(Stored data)
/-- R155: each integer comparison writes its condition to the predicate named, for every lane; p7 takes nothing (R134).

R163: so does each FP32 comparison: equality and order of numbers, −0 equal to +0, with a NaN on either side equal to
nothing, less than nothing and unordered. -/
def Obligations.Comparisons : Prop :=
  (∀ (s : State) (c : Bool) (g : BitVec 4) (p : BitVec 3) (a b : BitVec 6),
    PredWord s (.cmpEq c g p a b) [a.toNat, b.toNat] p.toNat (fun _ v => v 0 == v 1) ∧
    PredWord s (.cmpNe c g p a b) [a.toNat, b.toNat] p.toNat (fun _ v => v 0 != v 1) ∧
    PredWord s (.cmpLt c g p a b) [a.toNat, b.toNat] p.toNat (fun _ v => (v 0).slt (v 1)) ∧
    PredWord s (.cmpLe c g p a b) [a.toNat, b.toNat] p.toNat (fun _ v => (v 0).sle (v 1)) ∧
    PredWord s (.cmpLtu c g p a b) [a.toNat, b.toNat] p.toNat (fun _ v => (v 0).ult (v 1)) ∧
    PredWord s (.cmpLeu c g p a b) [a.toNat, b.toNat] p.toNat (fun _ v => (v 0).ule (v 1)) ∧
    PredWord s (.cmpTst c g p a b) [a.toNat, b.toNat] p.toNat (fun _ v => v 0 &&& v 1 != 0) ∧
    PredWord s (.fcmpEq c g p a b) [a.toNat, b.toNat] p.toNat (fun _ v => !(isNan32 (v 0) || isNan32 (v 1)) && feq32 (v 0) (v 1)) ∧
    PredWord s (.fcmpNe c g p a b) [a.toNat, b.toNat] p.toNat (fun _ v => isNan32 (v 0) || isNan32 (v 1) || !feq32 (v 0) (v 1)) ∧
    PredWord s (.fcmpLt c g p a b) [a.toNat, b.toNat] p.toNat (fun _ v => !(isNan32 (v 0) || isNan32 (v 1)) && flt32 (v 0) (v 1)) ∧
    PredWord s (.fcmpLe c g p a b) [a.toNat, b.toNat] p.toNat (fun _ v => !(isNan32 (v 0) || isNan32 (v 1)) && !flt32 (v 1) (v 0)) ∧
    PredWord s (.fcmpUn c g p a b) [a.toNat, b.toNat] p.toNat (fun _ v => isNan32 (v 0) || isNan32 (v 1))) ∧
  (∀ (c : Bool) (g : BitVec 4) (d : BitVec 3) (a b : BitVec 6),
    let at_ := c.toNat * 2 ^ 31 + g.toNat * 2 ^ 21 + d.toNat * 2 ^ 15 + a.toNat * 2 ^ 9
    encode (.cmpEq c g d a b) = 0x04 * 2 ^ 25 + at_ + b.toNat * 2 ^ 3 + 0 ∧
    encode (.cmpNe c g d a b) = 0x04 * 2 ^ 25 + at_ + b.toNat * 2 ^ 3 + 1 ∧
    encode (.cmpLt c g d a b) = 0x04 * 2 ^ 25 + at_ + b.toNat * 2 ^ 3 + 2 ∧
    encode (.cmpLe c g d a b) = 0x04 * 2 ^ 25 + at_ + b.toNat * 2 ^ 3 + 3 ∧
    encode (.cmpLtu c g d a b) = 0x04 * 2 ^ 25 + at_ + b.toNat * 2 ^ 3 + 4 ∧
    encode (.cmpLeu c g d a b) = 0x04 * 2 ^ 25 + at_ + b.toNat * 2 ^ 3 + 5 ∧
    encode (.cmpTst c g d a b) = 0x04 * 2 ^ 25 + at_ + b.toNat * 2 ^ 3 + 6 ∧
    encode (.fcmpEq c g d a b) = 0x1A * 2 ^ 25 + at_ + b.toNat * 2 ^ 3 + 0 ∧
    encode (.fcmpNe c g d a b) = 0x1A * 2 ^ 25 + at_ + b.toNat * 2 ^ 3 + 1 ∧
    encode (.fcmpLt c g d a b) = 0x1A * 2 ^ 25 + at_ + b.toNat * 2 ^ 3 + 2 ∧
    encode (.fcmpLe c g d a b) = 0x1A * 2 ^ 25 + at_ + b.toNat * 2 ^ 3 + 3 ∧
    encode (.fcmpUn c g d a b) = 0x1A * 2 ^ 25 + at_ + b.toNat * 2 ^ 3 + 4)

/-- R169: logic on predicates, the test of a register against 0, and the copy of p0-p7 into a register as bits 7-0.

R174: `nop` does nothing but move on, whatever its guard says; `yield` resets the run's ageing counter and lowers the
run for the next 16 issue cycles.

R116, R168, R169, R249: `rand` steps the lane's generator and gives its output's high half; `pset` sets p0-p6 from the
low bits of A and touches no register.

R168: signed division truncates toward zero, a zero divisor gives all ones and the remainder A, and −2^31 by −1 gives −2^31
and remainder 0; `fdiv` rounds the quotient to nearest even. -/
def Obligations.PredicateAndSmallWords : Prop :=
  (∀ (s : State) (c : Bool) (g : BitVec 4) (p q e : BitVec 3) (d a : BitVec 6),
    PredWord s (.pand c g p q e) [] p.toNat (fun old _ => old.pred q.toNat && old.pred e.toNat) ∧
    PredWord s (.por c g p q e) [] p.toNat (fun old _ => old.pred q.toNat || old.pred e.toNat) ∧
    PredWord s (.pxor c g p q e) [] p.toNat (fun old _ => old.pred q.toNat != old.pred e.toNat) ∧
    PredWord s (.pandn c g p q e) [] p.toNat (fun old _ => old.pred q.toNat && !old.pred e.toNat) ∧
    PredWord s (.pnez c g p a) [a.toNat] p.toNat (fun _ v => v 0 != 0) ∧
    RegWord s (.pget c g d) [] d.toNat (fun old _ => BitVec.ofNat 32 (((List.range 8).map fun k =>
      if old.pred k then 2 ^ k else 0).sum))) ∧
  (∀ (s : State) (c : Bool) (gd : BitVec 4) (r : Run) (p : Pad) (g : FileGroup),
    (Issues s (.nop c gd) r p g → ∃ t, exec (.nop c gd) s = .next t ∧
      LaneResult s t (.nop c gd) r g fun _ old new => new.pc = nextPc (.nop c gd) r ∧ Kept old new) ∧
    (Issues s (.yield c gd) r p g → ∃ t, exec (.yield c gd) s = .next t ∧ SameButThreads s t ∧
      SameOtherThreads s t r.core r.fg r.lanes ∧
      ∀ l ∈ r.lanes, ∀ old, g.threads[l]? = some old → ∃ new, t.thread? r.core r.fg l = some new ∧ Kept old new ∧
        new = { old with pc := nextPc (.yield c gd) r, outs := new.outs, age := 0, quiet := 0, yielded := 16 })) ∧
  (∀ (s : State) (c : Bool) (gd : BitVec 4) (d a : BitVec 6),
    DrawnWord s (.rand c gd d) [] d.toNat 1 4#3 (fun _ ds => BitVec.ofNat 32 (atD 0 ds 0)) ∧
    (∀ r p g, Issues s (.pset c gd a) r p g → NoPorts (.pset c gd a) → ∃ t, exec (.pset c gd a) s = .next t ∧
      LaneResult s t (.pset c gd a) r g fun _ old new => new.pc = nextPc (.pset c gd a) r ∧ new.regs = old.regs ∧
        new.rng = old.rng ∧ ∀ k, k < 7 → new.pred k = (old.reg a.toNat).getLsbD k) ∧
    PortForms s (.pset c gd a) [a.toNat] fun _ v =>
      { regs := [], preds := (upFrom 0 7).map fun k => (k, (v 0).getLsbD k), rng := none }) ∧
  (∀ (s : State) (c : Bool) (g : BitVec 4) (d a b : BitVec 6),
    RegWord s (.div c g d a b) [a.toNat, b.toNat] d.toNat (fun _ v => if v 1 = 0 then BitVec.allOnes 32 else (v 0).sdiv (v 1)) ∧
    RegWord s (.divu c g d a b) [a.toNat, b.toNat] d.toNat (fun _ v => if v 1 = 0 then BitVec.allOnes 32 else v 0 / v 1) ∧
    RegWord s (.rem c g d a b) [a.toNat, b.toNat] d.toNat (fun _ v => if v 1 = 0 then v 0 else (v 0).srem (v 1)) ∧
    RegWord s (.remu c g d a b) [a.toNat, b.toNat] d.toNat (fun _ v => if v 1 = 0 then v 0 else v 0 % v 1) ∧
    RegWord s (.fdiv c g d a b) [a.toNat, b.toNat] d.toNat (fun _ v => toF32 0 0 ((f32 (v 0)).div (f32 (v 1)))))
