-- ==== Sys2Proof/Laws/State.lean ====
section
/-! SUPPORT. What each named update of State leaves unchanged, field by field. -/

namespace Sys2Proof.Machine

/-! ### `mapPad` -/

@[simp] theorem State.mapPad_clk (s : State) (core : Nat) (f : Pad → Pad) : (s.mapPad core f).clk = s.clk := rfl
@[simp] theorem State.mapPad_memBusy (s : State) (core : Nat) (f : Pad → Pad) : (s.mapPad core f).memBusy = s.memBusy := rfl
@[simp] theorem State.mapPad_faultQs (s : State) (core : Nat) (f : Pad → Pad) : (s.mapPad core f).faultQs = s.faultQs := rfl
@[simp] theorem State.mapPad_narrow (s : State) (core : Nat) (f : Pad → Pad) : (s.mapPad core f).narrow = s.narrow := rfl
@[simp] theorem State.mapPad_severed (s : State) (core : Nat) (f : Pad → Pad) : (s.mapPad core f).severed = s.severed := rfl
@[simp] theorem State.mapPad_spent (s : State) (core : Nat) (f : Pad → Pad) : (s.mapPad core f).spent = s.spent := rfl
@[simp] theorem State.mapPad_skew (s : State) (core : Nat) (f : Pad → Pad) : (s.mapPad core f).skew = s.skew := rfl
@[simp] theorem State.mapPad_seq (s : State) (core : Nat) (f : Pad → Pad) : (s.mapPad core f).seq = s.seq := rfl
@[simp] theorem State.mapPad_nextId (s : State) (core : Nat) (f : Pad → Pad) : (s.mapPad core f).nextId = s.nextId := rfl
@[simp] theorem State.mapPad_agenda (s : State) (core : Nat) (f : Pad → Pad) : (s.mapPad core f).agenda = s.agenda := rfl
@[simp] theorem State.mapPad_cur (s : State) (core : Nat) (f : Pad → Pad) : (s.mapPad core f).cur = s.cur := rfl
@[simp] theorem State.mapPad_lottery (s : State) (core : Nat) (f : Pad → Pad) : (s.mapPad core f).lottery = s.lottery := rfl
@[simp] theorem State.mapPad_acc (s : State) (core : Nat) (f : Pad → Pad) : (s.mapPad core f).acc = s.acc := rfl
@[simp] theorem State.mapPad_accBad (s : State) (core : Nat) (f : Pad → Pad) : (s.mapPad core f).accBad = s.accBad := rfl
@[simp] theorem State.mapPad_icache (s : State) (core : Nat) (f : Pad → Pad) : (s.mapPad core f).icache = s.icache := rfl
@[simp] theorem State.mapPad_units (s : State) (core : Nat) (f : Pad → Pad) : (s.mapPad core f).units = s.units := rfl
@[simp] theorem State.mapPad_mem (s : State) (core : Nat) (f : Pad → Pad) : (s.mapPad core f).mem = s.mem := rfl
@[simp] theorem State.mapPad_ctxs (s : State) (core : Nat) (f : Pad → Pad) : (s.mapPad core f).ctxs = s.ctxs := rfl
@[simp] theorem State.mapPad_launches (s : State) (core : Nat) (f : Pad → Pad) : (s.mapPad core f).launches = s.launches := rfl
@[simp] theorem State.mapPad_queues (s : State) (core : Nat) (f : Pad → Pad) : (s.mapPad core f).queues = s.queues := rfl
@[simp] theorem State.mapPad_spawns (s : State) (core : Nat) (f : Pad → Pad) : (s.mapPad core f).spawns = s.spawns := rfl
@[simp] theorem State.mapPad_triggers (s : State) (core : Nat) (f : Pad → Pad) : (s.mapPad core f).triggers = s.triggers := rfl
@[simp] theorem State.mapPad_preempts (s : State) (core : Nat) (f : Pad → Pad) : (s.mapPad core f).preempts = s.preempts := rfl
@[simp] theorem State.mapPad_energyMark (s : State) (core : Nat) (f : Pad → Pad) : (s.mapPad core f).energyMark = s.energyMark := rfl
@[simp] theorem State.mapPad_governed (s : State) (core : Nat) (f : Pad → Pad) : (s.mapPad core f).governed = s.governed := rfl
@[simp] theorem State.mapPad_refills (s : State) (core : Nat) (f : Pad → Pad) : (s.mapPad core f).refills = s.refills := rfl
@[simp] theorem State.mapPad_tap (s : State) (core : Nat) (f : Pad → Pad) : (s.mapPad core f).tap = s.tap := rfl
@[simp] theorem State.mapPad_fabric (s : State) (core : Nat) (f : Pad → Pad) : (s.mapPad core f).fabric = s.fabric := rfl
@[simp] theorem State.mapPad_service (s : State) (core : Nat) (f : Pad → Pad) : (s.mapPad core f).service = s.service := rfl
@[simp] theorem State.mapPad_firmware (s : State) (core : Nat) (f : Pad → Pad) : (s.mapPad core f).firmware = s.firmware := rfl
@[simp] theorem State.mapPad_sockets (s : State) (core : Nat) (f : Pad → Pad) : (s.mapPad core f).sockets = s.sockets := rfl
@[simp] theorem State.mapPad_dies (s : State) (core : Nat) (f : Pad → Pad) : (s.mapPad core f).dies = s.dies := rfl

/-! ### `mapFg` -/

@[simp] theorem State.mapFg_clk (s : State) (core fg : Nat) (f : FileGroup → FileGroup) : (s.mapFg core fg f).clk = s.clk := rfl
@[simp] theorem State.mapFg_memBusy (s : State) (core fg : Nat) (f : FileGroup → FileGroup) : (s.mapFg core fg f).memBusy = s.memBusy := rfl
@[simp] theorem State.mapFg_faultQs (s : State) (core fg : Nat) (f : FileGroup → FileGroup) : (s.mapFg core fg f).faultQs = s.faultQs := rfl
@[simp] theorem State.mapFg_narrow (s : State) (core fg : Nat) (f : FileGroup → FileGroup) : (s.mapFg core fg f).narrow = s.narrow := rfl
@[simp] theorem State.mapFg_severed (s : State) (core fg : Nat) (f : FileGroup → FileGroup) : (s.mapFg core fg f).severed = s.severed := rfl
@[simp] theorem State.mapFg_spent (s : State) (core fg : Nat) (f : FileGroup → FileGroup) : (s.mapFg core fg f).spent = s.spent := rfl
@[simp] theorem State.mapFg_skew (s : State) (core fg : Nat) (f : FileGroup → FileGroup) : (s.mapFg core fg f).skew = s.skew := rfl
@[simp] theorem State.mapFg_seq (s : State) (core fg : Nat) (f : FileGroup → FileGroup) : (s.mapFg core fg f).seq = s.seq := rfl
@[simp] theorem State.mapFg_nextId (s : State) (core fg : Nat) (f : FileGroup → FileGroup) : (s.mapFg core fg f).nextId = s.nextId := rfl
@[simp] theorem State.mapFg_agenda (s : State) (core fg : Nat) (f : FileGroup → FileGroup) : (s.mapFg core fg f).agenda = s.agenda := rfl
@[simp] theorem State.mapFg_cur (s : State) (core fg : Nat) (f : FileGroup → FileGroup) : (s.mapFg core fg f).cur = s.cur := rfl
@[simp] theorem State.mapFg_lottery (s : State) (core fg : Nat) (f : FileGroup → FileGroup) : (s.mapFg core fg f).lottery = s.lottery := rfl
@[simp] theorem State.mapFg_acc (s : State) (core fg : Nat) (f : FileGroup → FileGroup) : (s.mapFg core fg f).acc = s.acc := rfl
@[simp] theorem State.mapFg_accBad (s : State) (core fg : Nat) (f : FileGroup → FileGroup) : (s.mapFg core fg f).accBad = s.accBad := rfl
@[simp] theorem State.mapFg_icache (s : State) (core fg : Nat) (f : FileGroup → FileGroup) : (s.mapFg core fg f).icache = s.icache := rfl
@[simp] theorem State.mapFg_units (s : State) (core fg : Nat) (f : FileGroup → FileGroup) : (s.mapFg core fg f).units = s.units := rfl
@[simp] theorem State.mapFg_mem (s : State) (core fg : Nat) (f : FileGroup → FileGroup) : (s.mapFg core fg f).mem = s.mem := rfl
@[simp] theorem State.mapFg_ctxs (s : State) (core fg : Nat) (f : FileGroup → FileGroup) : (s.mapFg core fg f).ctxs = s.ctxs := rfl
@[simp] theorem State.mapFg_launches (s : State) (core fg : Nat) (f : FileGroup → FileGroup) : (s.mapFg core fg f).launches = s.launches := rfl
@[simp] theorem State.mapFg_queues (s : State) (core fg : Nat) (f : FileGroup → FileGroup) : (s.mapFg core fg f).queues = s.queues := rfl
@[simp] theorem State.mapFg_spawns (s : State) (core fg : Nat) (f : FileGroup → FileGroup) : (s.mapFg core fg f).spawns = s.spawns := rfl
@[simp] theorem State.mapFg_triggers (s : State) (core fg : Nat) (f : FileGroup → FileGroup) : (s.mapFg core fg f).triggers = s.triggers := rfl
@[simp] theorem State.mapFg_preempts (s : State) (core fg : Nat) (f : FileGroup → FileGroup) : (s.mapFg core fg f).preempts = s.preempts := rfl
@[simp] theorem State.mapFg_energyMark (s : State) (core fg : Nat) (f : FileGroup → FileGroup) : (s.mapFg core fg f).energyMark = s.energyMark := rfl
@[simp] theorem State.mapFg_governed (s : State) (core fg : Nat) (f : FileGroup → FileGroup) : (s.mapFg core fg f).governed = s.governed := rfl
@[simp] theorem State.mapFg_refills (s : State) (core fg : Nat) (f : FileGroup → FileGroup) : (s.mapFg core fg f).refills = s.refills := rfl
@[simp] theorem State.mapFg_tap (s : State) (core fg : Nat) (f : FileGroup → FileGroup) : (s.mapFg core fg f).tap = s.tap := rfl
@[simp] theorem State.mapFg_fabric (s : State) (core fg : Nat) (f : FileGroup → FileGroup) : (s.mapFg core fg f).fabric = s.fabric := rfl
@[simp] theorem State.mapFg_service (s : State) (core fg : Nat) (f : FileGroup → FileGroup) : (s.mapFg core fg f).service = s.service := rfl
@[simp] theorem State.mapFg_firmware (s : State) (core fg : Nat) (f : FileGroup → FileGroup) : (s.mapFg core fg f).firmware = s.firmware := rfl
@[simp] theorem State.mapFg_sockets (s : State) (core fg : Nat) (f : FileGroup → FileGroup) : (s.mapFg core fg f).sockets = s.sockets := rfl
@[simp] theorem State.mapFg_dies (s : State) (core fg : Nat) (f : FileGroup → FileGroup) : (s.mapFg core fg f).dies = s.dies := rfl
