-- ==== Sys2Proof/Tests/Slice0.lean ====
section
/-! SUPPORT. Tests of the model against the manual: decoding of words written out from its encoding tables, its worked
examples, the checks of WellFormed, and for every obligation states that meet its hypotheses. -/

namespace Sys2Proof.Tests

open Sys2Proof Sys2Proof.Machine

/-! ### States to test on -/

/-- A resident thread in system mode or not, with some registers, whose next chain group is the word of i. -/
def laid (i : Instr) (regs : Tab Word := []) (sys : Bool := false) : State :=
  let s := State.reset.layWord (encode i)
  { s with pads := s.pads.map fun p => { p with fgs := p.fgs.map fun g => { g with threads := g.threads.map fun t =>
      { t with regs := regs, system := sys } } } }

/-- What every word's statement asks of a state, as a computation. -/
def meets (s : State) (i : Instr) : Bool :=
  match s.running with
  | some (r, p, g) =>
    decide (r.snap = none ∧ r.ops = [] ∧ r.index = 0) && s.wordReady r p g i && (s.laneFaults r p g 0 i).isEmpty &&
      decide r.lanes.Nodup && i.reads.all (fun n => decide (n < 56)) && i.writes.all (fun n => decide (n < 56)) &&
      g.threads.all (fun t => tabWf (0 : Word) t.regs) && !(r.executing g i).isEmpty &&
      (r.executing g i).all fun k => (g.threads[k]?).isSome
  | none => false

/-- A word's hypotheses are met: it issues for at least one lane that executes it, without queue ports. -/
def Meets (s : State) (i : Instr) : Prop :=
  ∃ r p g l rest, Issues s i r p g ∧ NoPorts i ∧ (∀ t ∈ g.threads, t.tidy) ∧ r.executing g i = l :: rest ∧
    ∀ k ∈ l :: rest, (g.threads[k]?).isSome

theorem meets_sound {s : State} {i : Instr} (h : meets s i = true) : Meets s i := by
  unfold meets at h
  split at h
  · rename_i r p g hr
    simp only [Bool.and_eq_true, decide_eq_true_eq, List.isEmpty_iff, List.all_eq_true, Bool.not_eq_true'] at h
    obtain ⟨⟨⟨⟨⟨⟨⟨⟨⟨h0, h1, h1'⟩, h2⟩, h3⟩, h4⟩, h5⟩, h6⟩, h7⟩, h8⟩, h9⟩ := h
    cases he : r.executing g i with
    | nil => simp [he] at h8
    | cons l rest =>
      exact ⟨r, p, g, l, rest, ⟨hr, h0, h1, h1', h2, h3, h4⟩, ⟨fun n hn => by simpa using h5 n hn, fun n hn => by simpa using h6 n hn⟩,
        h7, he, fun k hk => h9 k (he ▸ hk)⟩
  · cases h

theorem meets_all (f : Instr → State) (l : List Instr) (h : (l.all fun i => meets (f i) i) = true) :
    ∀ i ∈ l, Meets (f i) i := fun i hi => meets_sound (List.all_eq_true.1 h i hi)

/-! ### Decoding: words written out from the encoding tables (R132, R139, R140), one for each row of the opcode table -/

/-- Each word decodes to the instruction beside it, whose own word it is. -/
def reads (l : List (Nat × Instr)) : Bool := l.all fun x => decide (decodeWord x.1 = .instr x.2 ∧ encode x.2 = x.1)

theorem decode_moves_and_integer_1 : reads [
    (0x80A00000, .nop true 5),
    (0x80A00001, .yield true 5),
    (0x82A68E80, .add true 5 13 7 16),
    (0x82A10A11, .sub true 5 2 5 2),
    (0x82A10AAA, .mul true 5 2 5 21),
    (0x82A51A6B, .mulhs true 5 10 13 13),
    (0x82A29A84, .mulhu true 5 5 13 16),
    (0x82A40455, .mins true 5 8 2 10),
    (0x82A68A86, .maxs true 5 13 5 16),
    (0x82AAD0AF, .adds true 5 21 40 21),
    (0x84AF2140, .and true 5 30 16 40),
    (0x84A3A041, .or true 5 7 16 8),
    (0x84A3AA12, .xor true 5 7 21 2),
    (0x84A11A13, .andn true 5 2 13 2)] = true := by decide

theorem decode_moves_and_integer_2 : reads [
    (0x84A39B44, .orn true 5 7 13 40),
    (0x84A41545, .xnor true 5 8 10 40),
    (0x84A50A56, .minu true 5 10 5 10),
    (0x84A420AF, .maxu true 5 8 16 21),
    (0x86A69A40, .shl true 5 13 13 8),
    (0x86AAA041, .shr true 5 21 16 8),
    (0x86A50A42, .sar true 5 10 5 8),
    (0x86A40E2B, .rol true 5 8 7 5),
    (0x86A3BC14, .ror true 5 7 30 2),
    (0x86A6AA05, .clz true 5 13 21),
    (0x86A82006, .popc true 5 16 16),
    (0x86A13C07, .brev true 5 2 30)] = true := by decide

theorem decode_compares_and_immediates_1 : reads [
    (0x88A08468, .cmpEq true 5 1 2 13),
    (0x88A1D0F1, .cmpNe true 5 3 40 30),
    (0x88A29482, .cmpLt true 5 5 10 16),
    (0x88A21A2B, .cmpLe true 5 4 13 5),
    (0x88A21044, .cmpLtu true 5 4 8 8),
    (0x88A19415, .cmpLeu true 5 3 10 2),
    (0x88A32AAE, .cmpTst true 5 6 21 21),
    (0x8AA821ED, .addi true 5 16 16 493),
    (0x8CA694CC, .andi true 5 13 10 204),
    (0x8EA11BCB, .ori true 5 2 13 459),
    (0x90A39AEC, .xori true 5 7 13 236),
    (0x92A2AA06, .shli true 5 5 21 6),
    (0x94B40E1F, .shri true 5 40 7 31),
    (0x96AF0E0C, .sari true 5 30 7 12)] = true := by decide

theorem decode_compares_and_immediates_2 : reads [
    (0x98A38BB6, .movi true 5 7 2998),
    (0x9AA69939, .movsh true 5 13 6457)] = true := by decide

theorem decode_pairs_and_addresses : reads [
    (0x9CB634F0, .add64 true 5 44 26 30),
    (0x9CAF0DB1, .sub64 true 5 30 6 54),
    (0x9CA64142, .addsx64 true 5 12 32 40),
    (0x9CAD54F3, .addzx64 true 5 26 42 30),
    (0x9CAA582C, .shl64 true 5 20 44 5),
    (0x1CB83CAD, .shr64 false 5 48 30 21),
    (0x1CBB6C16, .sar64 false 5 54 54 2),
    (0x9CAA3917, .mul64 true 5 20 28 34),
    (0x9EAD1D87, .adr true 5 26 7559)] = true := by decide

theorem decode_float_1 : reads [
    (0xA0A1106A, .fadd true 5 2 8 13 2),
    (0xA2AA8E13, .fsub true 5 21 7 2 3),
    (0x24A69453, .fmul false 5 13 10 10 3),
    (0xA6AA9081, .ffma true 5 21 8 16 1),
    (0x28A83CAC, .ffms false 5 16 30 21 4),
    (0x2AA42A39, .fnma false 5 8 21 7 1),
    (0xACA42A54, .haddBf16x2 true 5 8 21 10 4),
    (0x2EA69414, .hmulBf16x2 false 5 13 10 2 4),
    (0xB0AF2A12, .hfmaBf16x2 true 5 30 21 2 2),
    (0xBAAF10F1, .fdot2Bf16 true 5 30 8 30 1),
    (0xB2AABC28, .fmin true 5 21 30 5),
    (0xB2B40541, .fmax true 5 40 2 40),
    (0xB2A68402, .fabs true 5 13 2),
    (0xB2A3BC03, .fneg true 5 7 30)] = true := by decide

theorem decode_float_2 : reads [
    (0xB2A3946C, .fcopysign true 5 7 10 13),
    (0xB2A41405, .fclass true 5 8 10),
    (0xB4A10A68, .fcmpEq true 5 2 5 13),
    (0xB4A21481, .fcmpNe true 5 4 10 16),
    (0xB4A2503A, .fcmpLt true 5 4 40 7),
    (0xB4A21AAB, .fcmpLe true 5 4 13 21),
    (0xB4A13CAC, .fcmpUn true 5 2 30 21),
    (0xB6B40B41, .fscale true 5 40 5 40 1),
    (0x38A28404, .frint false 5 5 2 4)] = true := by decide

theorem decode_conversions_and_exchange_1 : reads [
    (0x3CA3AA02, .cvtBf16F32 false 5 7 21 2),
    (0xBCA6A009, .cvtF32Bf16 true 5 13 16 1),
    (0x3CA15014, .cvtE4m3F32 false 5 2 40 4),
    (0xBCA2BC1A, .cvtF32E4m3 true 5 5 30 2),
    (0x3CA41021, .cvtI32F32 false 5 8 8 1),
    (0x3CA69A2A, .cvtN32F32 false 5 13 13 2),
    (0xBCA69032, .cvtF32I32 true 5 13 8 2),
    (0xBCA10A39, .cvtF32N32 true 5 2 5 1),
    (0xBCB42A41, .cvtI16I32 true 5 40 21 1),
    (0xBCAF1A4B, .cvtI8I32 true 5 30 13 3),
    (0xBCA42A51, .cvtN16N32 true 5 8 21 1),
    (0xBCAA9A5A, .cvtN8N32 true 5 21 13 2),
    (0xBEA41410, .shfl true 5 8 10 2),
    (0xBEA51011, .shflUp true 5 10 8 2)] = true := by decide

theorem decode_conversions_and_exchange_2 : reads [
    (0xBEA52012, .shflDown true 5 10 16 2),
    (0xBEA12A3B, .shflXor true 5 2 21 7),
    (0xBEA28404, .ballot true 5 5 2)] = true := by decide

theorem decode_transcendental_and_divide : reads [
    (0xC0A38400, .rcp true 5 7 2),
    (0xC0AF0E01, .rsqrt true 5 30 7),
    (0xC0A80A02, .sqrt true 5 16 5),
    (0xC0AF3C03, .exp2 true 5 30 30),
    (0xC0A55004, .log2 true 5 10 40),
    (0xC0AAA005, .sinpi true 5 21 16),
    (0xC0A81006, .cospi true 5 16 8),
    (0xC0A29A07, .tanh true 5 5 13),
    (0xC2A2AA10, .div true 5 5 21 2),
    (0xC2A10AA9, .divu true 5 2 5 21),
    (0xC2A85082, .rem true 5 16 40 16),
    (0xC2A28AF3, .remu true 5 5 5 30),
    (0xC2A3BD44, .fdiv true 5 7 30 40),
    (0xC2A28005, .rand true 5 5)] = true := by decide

> **Task directions**:
Here the output must be the lines above from the line with "core f).memBusy = s.memBusy := rfl" to the line with "core f).skew = s.skew := rfl", both included, duplicated word for word and nothing else.

> **Finished exercise**:
@[simp] theorem State.mapPad_memBusy (s : State) (core : Nat) (f : Pad → Pad) : (s.mapPad core f).memBusy = s.memBusy := rfl
@[simp] theorem State.mapPad_faultQs (s : State) (core : Nat) (f : Pad → Pad) : (s.mapPad core f).faultQs = s.faultQs := rfl
@[simp] theorem State.mapPad_narrow (s : State) (core : Nat) (f : Pad → Pad) : (s.mapPad core f).narrow = s.narrow := rfl
@[simp] theorem State.mapPad_severed (s : State) (core : Nat) (f : Pad → Pad) : (s.mapPad core f).severed = s.severed := rfl
@[simp] theorem State.mapPad_spent (s : State) (core : Nat) (f : Pad → Pad) : (s.mapPad core f).spent = s.spent := rfl
@[simp] theorem State.mapPad_skew (s : State) (core : Nat) (f : Pad → Pad) : (s.mapPad core f).skew = s.skew := rfl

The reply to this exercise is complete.